Uit de brief van de gemeente van 13 december 2022 blijkt wel dat de vader € 5.731,08 van zijn transitievergoeding zou moeten gebruiken om zijn schulden af te lossen. De vader heeft gesteld hij dit niet heeft gedaan, maar dat hij het geld aan zijn ouders heeft gegeven die hem hiervan iedere keer geld geven als hij erom vraagt. Hoewel er kennelijk geld beschikbaar was, heeft de vader er niet voor gekozen om dit aan te wenden voor betaling van alimentatie aan zijn dochter. Dit rekent het hof de vader aan.
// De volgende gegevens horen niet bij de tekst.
theorem State.Sound.afterEngine {s : State} (h : s.Sound) (hr : s.hwRun = true) (hp : s.pend = none) :
    s.afterEngine.Sound where
  shape :=
    have hlt : s.afterEngine.rp.toNat < s.bufLen := by
      have hL := bufLen_eq s
      have hH := halfLen_pos s
      have hrp := h.shape.rpRange
      rw [afterEngine_rp_toNat hrp]
      split <;> omega
    ⟨h.shape.fbForm, h.shape.fbRange, h.shape.dmaForm, h.shape.dmaRange, hlt, h.shape.aligned, h.shape.bounded⟩
  labelled := ⟨h.labelled.row, h.labelled.draining⟩
  stopped := fun hf => by rw [show s.hwRun = false from hf] at hr; cases hr
  complete := h.complete
  flying := fun _ => (h.flying hr).afterEngine hp

/-- An error pends wherever the engine is in its half. -/
theorem State.InFlight.withError {s : State} (h : s.InFlight) (hp : s.pend = none) :
    ({ s with pend := some .err } : State).InFlight := by
  refine ⟨h.pixels, h.started, fun heven => ?_, fun hodd => ?_⟩
  · rcases h.of_pend_none hp with ⟨-, hle, hrp⟩ | ⟨hodd, -⟩
    · exact ⟨hle, .inl ⟨.inr rfl, hrp⟩⟩
    · exact absurd (heven.symm.trans hodd) (by decide)
  · rcases h.of_pend_none hp with ⟨heven, -⟩ | ⟨-, hle, hlow, hrp⟩
    · exact absurd (heven.symm.trans hodd) (by decide)
    · exact ⟨hle, .inl ⟨.inr rfl, hlow, hrp⟩⟩

theorem State.Sound.withError {s : State} (h : s.Sound) (hr : s.hwRun = true) (hp : s.pend = none) :
    ({ s with pend := some .err } : State).Sound where
  shape := ⟨h.shape.fbForm, h.shape.fbRange, h.shape.dmaForm, h.shape.dmaRange, h.shape.rpRange, h.shape.aligned,
    h.shape.bounded⟩
  labelled := ⟨h.labelled.row, h.labelled.draining⟩
  stopped := fun hf => by rw [show s.hwRun = false from hf] at hr; cases hr
  complete := h.complete
  flying := fun _ => (h.flying hr).withError hp

/-! ### The handlers -/

/-- A refill of a half stays inside the DMA buffer. -/
theorem State.Shape.dma_fillHalf {s : State} (h : s.Shape) (hf : Half) :
    Memory.wf (s.fillHalf hf s.cursorEntries).dma ∧ Memory.below (s.fillHalf hf s.cursorEntries).dma s.bufLen := by
  refine ⟨Memory.wf_writeRun h.dmaForm _ _, Memory.below_writeRun h.dmaRange ?_⟩
  have hL := bufLen_eq s
  rw [cursorEntries_length]
  cases hf <;> simp only [State.halfBase] <;> omega

/-- The advanced cursor of a transfer in flight is still aligned and within its bounds. -/
theorem State.Inv.advancedCursor {s : State} (h : s.Inv) (hr : s.hwRun = true) :
    s.advancedCursor.toNat = (s.eventsHandled + 2) * s.bpp ∧ s.advancedCursor.toNat % s.bpp = 0 ∧
      s.advancedCursor.toNat ≤ (s.n.toNat + 3) * s.bpp := by
  obtain ⟨-, hadv, hle⟩ := h.cursor_eq hr
  have hadv : s.advancedCursor.toNat = (s.eventsHandled + 2) * s.bpp := hadv
  exact ⟨hadv, hadv ▸ Nat.mul_mod_left _ _, hadv ▸ Nat.mul_le_mul_right _ (by omega)⟩

theorem State.Inv.shape_refilled {s : State} (h : s.Inv) (hr : s.hwRun = true) (hf : Half) : (s.refilled hf).Shape :=
  have hd := h.shape.dma_fillHalf hf
  have hc := h.advancedCursor hr
  ⟨h.fbForm, h.fbRange, hd.1, hd.2, h.rpRange, hc.2.1, hc.2.2⟩

/-- The phase a refill sets is Draining past the pixel data, else Streaming. -/
theorem refilled_labelled {s : State} (hr : s.hwRun = true) (hready : s.ready = false) (hi : s.irqEn = true) (hf : Half) :
    (s.refilled hf).Labelled := by
  by_cases hpast : s.n.toNat * s.bpp < s.advancedCursor.toNat
  · have hphase : (s.refilled hf).phase = .draining := if_pos hpast
    exact ⟨.inr (.inr (.inl ⟨hphase, hready, hr, hi⟩)), fun _ => iff_of_true hphase hpast⟩
  · have hphase : (s.refilled hf).phase = .streaming := if_neg hpast
    exact ⟨.inr (.inl ⟨hphase, hready, hr, hi⟩), fun _ => iff_of_false (by rw [hphase]; decide) hpast⟩

theorem refilled_phase_ne_complete (s : State) (hf : Half) : (s.refilled hf).phase ≠ .complete := by
  simp only [State.refilled]
  split <;> decide

/-- A refill that does not complete the transfer goes on in the other half. -/
theorem State.Inv.sound_refilled {s : State} (h : s.Inv) (hr : s.hwRun = true) (hready : s.ready = false)
    (hi : s.irqEn = true) (hf : Half) (hfly : (s.refilled hf).InFlight) : (s.refilled hf).Sound where
  shape := h.shape_refilled hr hf
  labelled := refilled_labelled hr hready hi hf
  stopped := fun _ => rfl
  complete := fun hc => absurd hc (refilled_phase_ne_complete s hf)
  flying := fun _ => hfly

theorem State.Inv.eventsHandled_refilled {s : State} (h : s.Inv) (hr : s.hwRun = true) (hf : Half) :
    (s.refilled hf).eventsHandled = s.eventsHandled + 1 :=
  eventsHandled_of_cursor (s := s.refilled hf) (h.advancedCursor hr).1

theorem State.Inv.started_refilled {s : State} (h : s.Inv) (hr : s.hwRun = true) (hf : Half) :
    (s.refilled hf).bpp ≤ (s.refilled hf).outIndex.toNat := by
  show s.bpp ≤ s.advancedCursor.toNat
  rw [(h.advancedCursor hr).1]
  exact Nat.le_mul_of_pos_left _ (by omega)

/-- After HT the engine is in half B, after an odd number of events. -/
theorem State.Inv.inFlight_after_ht {s : State} (h : s.Inv) (hr : s.hwRun = true) (hp : s.pend = some .ht) :
    (s.refilled .a).InFlight := by
  obtain ⟨heven, hle, hrp⟩ := (h.flying hr).of_ht hp
  have hk := h.eventsHandled_refilled hr .a
  have hL := bufLen_eq s
  have hH := halfLen_pos s
  refine ⟨(h.flying hr).pixels, h.started_refilled hr .a, fun h' => by omega, fun _ => ⟨?_, .inl ⟨.inl rfl, ?_, ?_⟩⟩⟩
  · rw [hk]; exact Nat.add_le_add_right hle 1
  · exact Nat.le_of_eq hrp.symm
  · exact (show s.rp.toNat < s.bufLen by omega)

/-- After a TC that does not complete the engine is in half A, after an even number of events. -/
theorem State.Inv.inFlight_after_tc {s : State} (h : s.Inv) (hr : s.hwRun = true) (hp : s.pend = some .tc)
    (hshort : ¬(s.n.toNat + 2) * s.bpp ≤ s.advancedCursor.toNat) : (s.refilled .b).InFlight := by
  obtain ⟨hodd, -, hrp⟩ := (h.flying hr).of_tc hp
  have hk := h.eventsHandled_refilled hr .b
  have hH := halfLen_pos s
  rw [(h.advancedCursor hr).1, Nat.mul_le_mul_right_iff (bpp_pos s)] at hshort
  refine ⟨(h.flying hr).pixels, h.started_refilled hr .b, fun _ => ⟨?_, .inl ⟨.inl rfl, ?_⟩⟩, fun h' => by omega⟩
  · show (s.refilled .b).eventsHandled ≤ s.n.toNat
    omega
  · exact (show s.rp.toNat < s.halfLen by omega)

/-- A TC that completes is the event of 42_scheduler.md R149. -/
theorem State.Inv.completing_event {s : State} (h : s.Inv) (hr : s.hwRun = true) (hp : s.pend = some .tc)
    (hfull : (s.n.toNat + 2) * s.bpp ≤ s.advancedCursor.toNat) :
    s.eventsHandled + 1 = completionEvent s.n.toNat := by
  obtain ⟨hodd, hle, -⟩ := (h.flying hr).of_tc hp
  rw [(h.advancedCursor hr).1, Nat.mul_le_mul_right_iff (bpp_pos s)] at hfull
  unfold completionEvent
  split <;> omega

theorem State.Inv.sound_completed {s : State} (h : s.Inv) (hr : s.hwRun = true) (hp : s.pend = some .tc)
    (hfull : (s.n.toNat + 2) * s.bpp ≤ s.advancedCursor.toNat) : s.completed.Sound where
  shape :=
    have hs := h.shape_refilled hr .b
    ⟨hs.fbForm, hs.fbRange, hs.dmaForm, hs.dmaRange, hs.rpRange, hs.aligned, hs.bounded⟩
  labelled := ⟨.inr (.inr (.inr ⟨rfl, rfl, rfl, rfl⟩)), fun hf => by cases hf⟩
  stopped := fun _ => rfl
  complete := fun _ => by
    rw [← show s.eventsHandled + 1 = completionEvent s.completed.n.toNat from h.completing_event hr hp hfull]
    exact (h.advancedCursor hr).1
  flying := fun hf => by cases hf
Een andere keuze die het hof hem aanrekent, is dat de vader tot op heden zijn resterende verdiencapaciteit niet probeert om te zetten in een baan en inkomsten, zodat hij de onderhoudsverplichting voor zijn dochter kan nakomen. Uit de brief van het [bedrijf 1] van 22 juli 2022 blijkt dat de mate van zijn arbeidsongeschiktheid is vastgesteld op 23,65%. Het [bedrijf 1] acht de vader capabel om te werken als productiemedewerker industrie, controleur, tester elektrotechnische apparatuur, wikkelaar en medewerker tuinbouw. De vader heeft hierover verklaard dat hij niet solliciteert ‘omdat alles nog loopt’. Dat hij voor behoud zijn bijstandsuitkering niet wordt verplicht om te solliciteren, ontslaat hem niet van zijn verplichting om zich in te spannen een inkomen te verwerven om zijn alimentatieverplichting richting zijn dochter na te komen. Van de vader wordt als alimentatieplichtige ouder een actievere houding verwacht.
5.6.
Nu beide grieven falen, zal het hof het hoger beroep van de vader afwijzen en de bestreden beschikking bekrachtigen.

6.De beslissing

Het hof:
bekrachtigt de bestreden beschikking, voor zover aan het oordeel van het hof onderworpen;
wijst af het meer of anders verzochte.
Deze beschikking is gegeven door mrs. E.M.D.M. van der Linden, E.P. de Beij, K.A. Boshouwers en is in het openbaar uitgesproken op 18 april 2024 in tegenwoordigheid van mr. D. van der Horst, griffier.